## RECORDS SUPPLIED
-- ==== Sys2Proof/Tests/Slice0.lean ====
section
/-! SUPPORT. Tests: the well-formedness checks refuse what they should, words of the spec's own examples
decode to their rows, single steps of the spec's examples, and for every obligation with hypotheses a
state that meets them. Expected values are those of spec/ (the rule is named), not the model's. -/

namespace Sys2Proof.Tests

open Sys2Proof Sys2Proof.Machine

/-! Well-formedness: one ill-formed term for each check (30_encoding.md R77, R92, 70_reset_and_hazards.md
R291, 41_codec_frames.md R131, R145). -/

/-- The reference configuration, Zoned, controller 0, and its Legacy sibling. -/
def cfgZ : Cfg := cfgRef .zoned 0
def cfgL : Cfg := cfgRef .legacy 0

theorem test_cfg_ok : cfgZ.wellFormed = true ∧ cfgL.wellFormed = true := by decide

theorem test_byte_above_7 : (Descriptor.mk 8 0x01 0).byteOk = false := by decide
theorem test_mask_zero : (Descriptor.mk 3 0 0).maskOk = false := by decide
theorem test_mask_gap : (Descriptor.mk 3 0x05 0).maskOk = false := by decide
theorem test_shift_not_lowest : (Descriptor.mk 3 0x0E 0).maskOk = false := by decide
theorem test_width_wrong : (Descriptor.mk 3 0x0E 1).widthOk 2 = false := by decide
theorem test_touches_header : (Descriptor.mk 2 0x18 3).headerFree = false ∧
    (Descriptor.mk 0 0x80 7).headerFree = false ∧ (Descriptor.mk 1 0x40 6).headerFree = false := by decide
theorem test_overlap : pairwiseDisjoint [⟨3, 0x01, 0⟩, ⟨4, 0x03, 0⟩, ⟨4, 0x02, 1⟩] = false := by decide
theorem test_name_missing :
    Layout.namesOk { layoutRef with zoned := { layoutRef.zoned with error := [] } } .zoned .error =
      false := by decide
theorem test_name_twice :
    Layout.kindOk { layoutRef with zoned := { layoutRef.zoned with
      zoneFunctionIU := [(.enabledZones, ⟨3, 0xFF, 0⟩), (.enabledZones, ⟨4, 0x01, 0⟩)] } } .zoned
      .zoneFunctionIU = false := by decide
theorem test_layout_refused :
    Layout.wellFormed { layoutRef with legacy := { layoutRef.legacy with
      error := [(.code, ⟨4, 0x7F, 0⟩)] } } = false := by decide
theorem test_fixup_on_header : fixupHeaderFree { b0 := 0x40 } = false ∧
    fixupHeaderFree { b1 := 0x80 } = false ∧ fixupHeaderFree { b2 := 0x10 } = false := by decide
theorem test_fixup_on_field : fixupFieldFree layoutRef .zoned .error { b4 := 0x80 } = false := by decide
theorem test_fixup_refused :
    Cfg.fixupOk { cfgZ with fixup := [⟨.legacy, 1, .indoorUnit, { b4 := 0x01 }⟩] } = false := by decide
theorem test_default_zones : Cfg.featuresOk { cfgZ with defaultFeatures := { zones := true } } = false := by
  decide
theorem test_depth_zero : Cfg.depthOk { cfgZ with funcQueueDepth := 0 } = false := by decide
theorem test_self_clearing_not_momentary : Cfg.selfClearingOk { cfgZ with selfClearing := [.mode] } = false := by
  decide

/-- A packet of the reference header. -/
def packetTo (role : Role) (code : BitVec 3) (b : Body) : Packet :=
  ⟨⟨role, 0⟩, ⟨.indoorUnit, 1⟩, code, b⟩

theorem test_shape_wrong : (packetTo .controller 0 (.error 0)).shaped cfgZ = false := by decide
theorem test_shape_zone_legacy : (packetTo .controller 5 (.zoneConfig {})).shaped cfgL = false := by decide
theorem test_temp_not_half : tempCanonical .zoned 5453 = false ∧ tempCanonical .zoned 16320 = false ∧
    tempCanonical .legacy 128 = false ∧ tempCanonical .legacy 16256 = false ∧
    tempCanonical .zoned 16256 = true ∧ tempCanonical .legacy 16128 = true := by decide
theorem test_other_role : (packetTo .indoorUnit 0 (.config { ctl := { write := true } })).canonical cfgZ = false ∧
    (packetTo .controller 0 (.config { iu := { error := true } })).canonical cfgZ = false := by decide
theorem test_zones_legacy : (packetTo .indoorUnit 2 (.features { zones := true })).canonical cfgL = false ∧
    (packetTo .indoorUnit 2 (.features { zones := true })).canonical cfgZ = true := by decide
theorem test_write_not_carried :
    (packetTo .indoorUnit 5 (.zoneConfig { write := true })).canonical cfgZ = false ∧
    (packetTo .controller 6 (.zoneFunction { commonZone := true })).canonical cfgZ = false := by decide
theorem test_address_16 :
    ({ packetTo .controller 4 .status with tok := ⟨.controller, 16⟩ } : Packet).canonical cfgZ = false ∧
    ({ packetTo .controller 4 .status with src := ⟨.controller, 16⟩ } : Packet).canonical cfgZ = false := by
  decide
theorem test_ignored_in_field : ignoredOk cfgZ .error { b4 := 0x01 } = false ∧
    ignoredOk cfgZ .error { b0 := 0x20 } = false ∧ ignoredOk cfgZ .error { b1 := 0x80, b3 := 0xFF } = true := by
  decide

/-- The head of a frame from the indoor unit 1 with the token to controller 0, and of one from
controller 0 with the token to the indoor unit 1. -/
def fromIU (last : Bool) : RxHead := ⟨1, .controller, 0, last, { b1 := 0x80 }⟩
def fromC (ignored : Frame) : RxHead := ⟨0, .indoorUnit, 1, false, ignored⟩

theorem test_row_wrong_variant : (Instr.zoneConfigIU (fromIU true) {}).wellFormed cfgL = false ∧
    (Instr.unknown5Legacy (fromIU true) .indoorUnit).wellFormed cfgZ = false ∧
    (Instr.unknown6Legacy (fromIU true) .controller).wellFormed cfgL = true := by decide
theorem test_field_primitives : (Instr.getField ⟨8, 0x01, 0⟩).wellFormed cfgZ = false ∧
    (Instr.setField ⟨3, 0x09, 0⟩ 1).wellFormed cfgZ = false ∧
    (Instr.getField ⟨7, 0x80, 7⟩).wellFormed cfgZ = true := by decide
theorem test_encode_shape : (Instr.encode (packetTo .controller 7 .status)).wellFormed cfgZ = false ∧
    (Instr.encodeLogical (packetTo .indoorUnit 6 .none)).wellFormed cfgZ = false ∧
    (Instr.encode (packetTo .controller 7 .none)).wellFormed cfgZ = true := by decide

/-! Decoding: a word of each row, from the examples of 41_codec_frames.md R132 to R143 (or written by
hand from 30_encoding.md where the row has none). -/

theorem test_decode_configIU :
    decodeFrame cfgZ ⟨0xFE, 0x5F, 0xFD, 0xD8, 0xE9, 0xFF, 0xFF, 0xFE⟩ false =
      .configIU (fromIU false) { enabled := true, mode := 3, fanSpeed := 2, setpoint := 22 }
        { unknownFlags := 2, seenPrimaryController := true } := by decide
theorem test_decode_configIU_locks :
    decodeFrame cfgZ ⟨0xFE, 0x5F, 0xFF, 0x76, 0x67, 0xF7, 0xF7, 0xFF⟩ true =
      .configIU (fromIU true) { enabled := true, mode := 4, setpoint := 24, economy := true }
        { error := true, filterTimerExpired := true, lockSetpoint := true } := by decide
theorem test_decode_configC :
    decodeFrame cfgZ ⟨0xDF, 0x5E, 0xF7, 0xF8, 0xED, 0xBF, 0x54, 0xDF⟩ false =
      .configC ⟨0, .controller, 1, false, { b1 := 0x80, b7 := 0x20 }⟩
        { enabled := true, mode := 3, setpoint := 18 }
        { write := true, resetFilterTimer := true, useControllerSensor := true, temperature := 5504 } := by
  decide
theorem test_decode_configC_legacy :
    decodeFrame cfgL ⟨0xDF, 0x7E, 0xFF, 0xF8, 0xE9, 0xFF, 0xD3, 0xDF⟩ false =
      .configC (fromC { b1 := 0x80, b7 := 0x20 }) { enabled := true, mode := 3, setpoint := 22 }
        { temperature := 5632 } := by decide
theorem test_decode_errorIU :
    decodeFrame cfgZ ⟨0xFE, 0x5F, 0xEF, 0xFF, 0x5C, 0xFF, 0xFF, 0xFF⟩ false = .errorIU (fromIU false) 0xA3 := by
  decide
theorem test_decode_errorC :
    decodeFrame cfgZ ⟨0xDF, 0x7E, 0xEF, 0xFF, 0xFF, 0xFE, 0xFF, 0xFF⟩ false =
      .errorC (fromC { b1 := 0x80, b5 := 0x01 }) 0 := by decide
/-- The features of R135's example: five modes, five speeds, FilterTimer, VerticalLouvers, Zones. -/
def featuresZ : Features := { featuresRef with filterTimer := true, verticalLouvers := true, zones := true }
theorem test_decode_featuresIU :
    decodeFrame cfgZ ⟨0xFE, 0x5F, 0xDF, 0xE0, 0xE0, 0x9E, 0xFF, 0xFF⟩ true =
      .featuresIU (fromIU true) featuresZ := by decide
theorem test_decode_featuresC :
    decodeFrame cfgZ ⟨0xDF, 0x7E, 0xDF, 0xFF, 0xFF, 0xFF, 0xBF, 0xFF⟩ false =
      .featuresC (fromC { b1 := 0x80, b6 := 0x40 }) {} := by decide
theorem test_decode_functionIU :
    decodeFrame cfgZ ⟨0xFE, 0x5F, 0xCF, 0xF4, 0xFD, 0xFE, 0xFF, 0xFF⟩ false =
      .functionIU (fromIU false) ⟨11, 2, 1⟩ := by decide
theorem test_decode_functionC :
    decodeFrame cfgZ ⟨0xDF, 0x7E, 0xCF, 0xF4, 0xFD, 0xFE, 0xFF, 0xFE⟩ false =
      .functionC (fromC { b1 := 0x80, b7 := 0x01 }) ⟨11, 2, 1⟩ := by decide
theorem test_decode_statusIU :
    decodeFrame cfgZ ⟨0xFE, 0x5F, 0xBF, 0xFF, 0xFF, 0xFF, 0xFF, 0xFF⟩ true = .statusIU (fromIU true) := by
  decide
theorem test_decode_statusC :
    decodeFrame cfgZ ⟨0xDF, 0x7E, 0xBF, 0xFF, 0xFF, 0xFF, 0xFF, 0xFF⟩ false =
      .statusC (fromC { b1 := 0x80 }) := by decide
/-- The zone record of R138's example. -/
def zonesEx : ZoneFields := ⟨0x07, 0x63, 0x8C, true, false⟩
theorem test_decode_zoneConfigIU :
    decodeFrame cfgZ ⟨0xFE, 0x5F, 0xAF, 0xF8, 0x5A, 0x6B, 0xFE, 0xFF⟩ true =
      .zoneConfigIU (fromIU true) zonesEx := by decide
theorem test_decode_zoneConfigC :
    decodeFrame cfgZ ⟨0xDF, 0x7E, 0xA7, 0xFA, 0x5A, 0x6B, 0xFF, 0xEF⟩ false =
      .zoneConfigC (fromC { b1 := 0x80, b7 := 0x10 }) ⟨0x05, 0x63, 0x8C, false, false⟩ true := by decide
theorem test_decode_zoneFunctionIU :
    decodeFrame cfgZ ⟨0xFE, 0x5F, 0x9F, 0xF0, 0xFF, 0xFF, 0xFF, 0xFF⟩ true =
      .zoneFunctionIU (fromIU true) { enabledZones := 0x0F } := by decide
theorem test_decode_zoneFunctionC :
    decodeFrame cfgZ ⟨0xDF, 0x7E, 0x9F, 0xFF, 0xFF, 0xFF, 0xFF, 0xF7⟩ false =
      .zoneFunctionC (fromC { b1 := 0x80, b7 := 0x08 }) := by decide
theorem test_decode_unknown7 :
    decodeFrame cfgZ ⟨0xFE, 0x5F, 0x8F, 0xFF, 0xFF, 0xFF, 0xFF, 0xFF⟩ true =
      .unknown7 (fromIU true) .indoorUnit := by decide
theorem test_decode_unknown5Legacy :
    decodeFrame cfgL ⟨0xFE, 0x5F, 0xAF, 0xFF, 0xFF, 0xFF, 0xFF, 0xFF⟩ true =
      .unknown5Legacy (fromIU true) .indoorUnit := by decide
theorem test_decode_unknown6Legacy :
    decodeFrame cfgL ⟨0xDF, 0x7E, 0x9F, 0xFF, 0xFF, 0xFF, 0xFF, 0xFF⟩ true =
      .unknown6Legacy ⟨0, .indoorUnit, 1, true, { b1 := 0x80 }⟩ .controller := by decide
/-- 41_codec_frames.md R130, corner cases. -/
theorem test_decode_all_ones :
    decodeFrame cfgZ ⟨0xFF, 0xFF, 0xFF, 0xFF, 0xFF, 0xFF, 0xFF, 0xFF⟩ false =
      .configIU ⟨0, .indoorUnit, 0, false, {}⟩ {} {} := by decide
theorem test_decode_all_zeros :
    decodeFrame cfgZ ⟨0, 0, 0, 0, 0, 0, 0, 0⟩ true =
      .unknown7 ⟨15, .controller, 15, true, ⟨0xD0, 0xD0, 0x8F, 0xFF, 0xFF, 0xFF, 0xFF, 0xFF⟩⟩ .controller := by
  decide
theorem test_decode_seven_bytes :
    decodeBytes cfgZ [1, 2, 3, 4, 5, 6, 7] true = .error (.notEightBytes 7) := by rfl
/-- 41_codec_frames.md R146, its example. -/
theorem test_encode_of_decode :
    invertFrame (encodeOf cfgZ (decodeLogicalOf cfgZ ⟨0x01, 0x20, 0x00, 0x87, 0x16, 0xE0, 0xE0, 0xFC⟩)) =
      ⟨0x01, 0xA0, 0x00, 0x87, 0x16, 0x00, 0x00, 0x00⟩ := by decide
/-- 41_codec_frames.md R133, its first example. -/
theorem test_encode_configC :
    encodeOf cfgZ (packetTo .controller 0
      (.config ⟨{ enabled := true, mode := 3, setpoint := 22 }, {}, { temperature := 5504 }⟩)) =
        ⟨0xDF, 0x7E, 0xFF, 0xF8, 0xE9, 0xFF, 0xD4, 0xDF⟩ := by decide
/-- 40_codec_primitives.md R117 item 2: a token destination of 16 is stored as 0. -/
theorem test_encode_address_16 :
    (encodeLogicalOf cfgZ ({ packetTo .controller 4 .status with tok := ⟨.controller, 16⟩ } : Packet)).b1 = 0xA0 := by
  decide

/-! Command words (30_encoding.md R100, R101), written by hand or from 43_host_commands.md. -/

theorem test_words_config :
    decodeCmd 0x00000001 = .setEnabled false true ∧ decodeCmd 0x81000000 = .setEconomy true false ∧
    decodeCmd 0x02000001 = .setTestRun false true ∧ decodeCmd 0x83000012 = .setSetpoint true 18 ∧
    decodeCmd 0x04000004 = .setMode false 4 ∧ decodeCmd 0x05000003 = .setFanSpeed false 3 ∧
    decodeCmd 0x06000001 = .setVerticalSwing false true ∧
    decodeCmd 0x07000001 = .setHorizontalSwing false true := by decide
theorem test_words_momentary :
    decodeCmd 0x08000000 = .advanceVerticalLouver false ∧
    decodeCmd 0x89000000 = .advanceHorizontalLouver true ∧ decodeCmd 0x0A000001 = .useSensor false true ∧
    decodeCmd 0x0B000000 = .resetFilter false ∧ decodeCmd 0x0C000000 = .maintenance false := by decide
theorem test_words_zone :
    decodeCmd 0x0D000003 = .setZone false 3 false ∧ decodeCmd 0x0E000103 = .setZoneGroupDay false 3 true ∧
    decodeCmd 0x8F000108 = .setZoneGroupNight true 8 true := by decide
theorem test_words_other :
    decodeCmd 0x10001580 = .setCurrentTemperature false 0x1580 ∧
    decodeCmd 0x1101020B = .queueFunction false ⟨11, 2, 1⟩ ∧ decodeCmd 0x12000000 = .reinit false := by decide
theorem test_words_undefined :
    decodeCmd 0x13000000 = .undefinedOp19 ∧ decodeCmd 0x14FFFFFF = .undefinedOp20 ∧
    decodeCmd 0x95000000 = .undefinedOp21 ∧ decodeCmd 0x16000000 = .undefinedOp22 ∧
    decodeCmd 0x17000000 = .undefinedOp23 ∧ decodeCmd 0x18000000 = .undefinedOp24 ∧
    decodeCmd 0x19000000 = .undefinedOp25 ∧ decodeCmd 0x1A000000 = .undefinedOp26 ∧
    decodeCmd 0x1B000000 = .undefinedOp27 ∧ decodeCmd 0x1C000000 = .undefinedOp28 ∧
    decodeCmd 0x1D000000 = .undefinedOp29 ∧ decodeCmd 0x1E000000 = .undefinedOp30 ∧
    decodeCmd 0xFF123456 = .undefinedOp31 := by decide
/-- Bits 30 and 29 are ignored (R100). -/
theorem test_words_ignored : decodeCmd 0x63000012 = decodeCmd 0x03000012 := by decide
/-- The encoder writes the same words. -/
theorem test_encode_words :
    encode cfgZ (.setZoneGroupDay false 3 true) = some (.cmd 0x0E000103) ∧
    encode cfgZ (.queueFunction false ⟨11, 2, 1⟩) = some (.cmd 0x1101020B) ∧
    encode cfgZ (.setSetpoint true 18) = some (.cmd 0x83000012) ∧
    encode cfgZ (.zoneFunctionC (fromC { b1 := 0x80, b7 := 0x08 })) =
      some (.rx ⟨0xDF, 0x7E, 0x9F, 0xFF, 0xFF, 0xFF, 0xFF, 0xF7⟩ false) ∧
    encode cfgZ .featuresReq = none := by decide
/-- The host's numbering of a row's bits: the logical frame of R134's example, and a command word. -/
theorem test_table_words :
    decodeTableWord 64 0x000000A30010A001 = some (.errorIU ⟨1, .controller, 0, false, { b1 := 0x80 }⟩ 0xA3) ∧
    decodeTableWord 32 0x0B000000 = some (.resetFilter false) ∧ decodeTableWord 16 0 = none := by decide


/-! Single steps, with the expected values of the spec's examples. -/

/-- The trace, the session registers and the transients after an instruction; the start values of a
block where it stops (no instruction does). -/
def outsAfter (i : Instr) (s : State) : List Output :=
  match exec i s with
  | .next t => t.ports.out
  | .fault _ => []
  | .refused _ => []
def sessionAfter (i : Instr) (s : State) : Session :=
  match exec i s with
  | .next t => t.S
  | .fault _ => Session.reset
  | .refused _ => Session.reset
def workAfter (i : Instr) (s : State) : Transients :=
  match exec i s with
  | .next t => t.work
  | .fault _ => {}
  | .refused _ => {}

/-- A block with the given registers and empty ports. -/
def stateOf (c : Cfg) (S : Session) : State := { State.resetWith c with S := S }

## WHAT THIS TASK INVOLVES
Scan the data above. Return every line with "values" in it.

## ANSWER BOX
state that meets them. Expected values are those of spec/ (the rule is named), not the model's. -/
/-! Single steps, with the expected values of the spec's examples. -/
/-- The trace, the session registers and the transients after an instruction; the start values of a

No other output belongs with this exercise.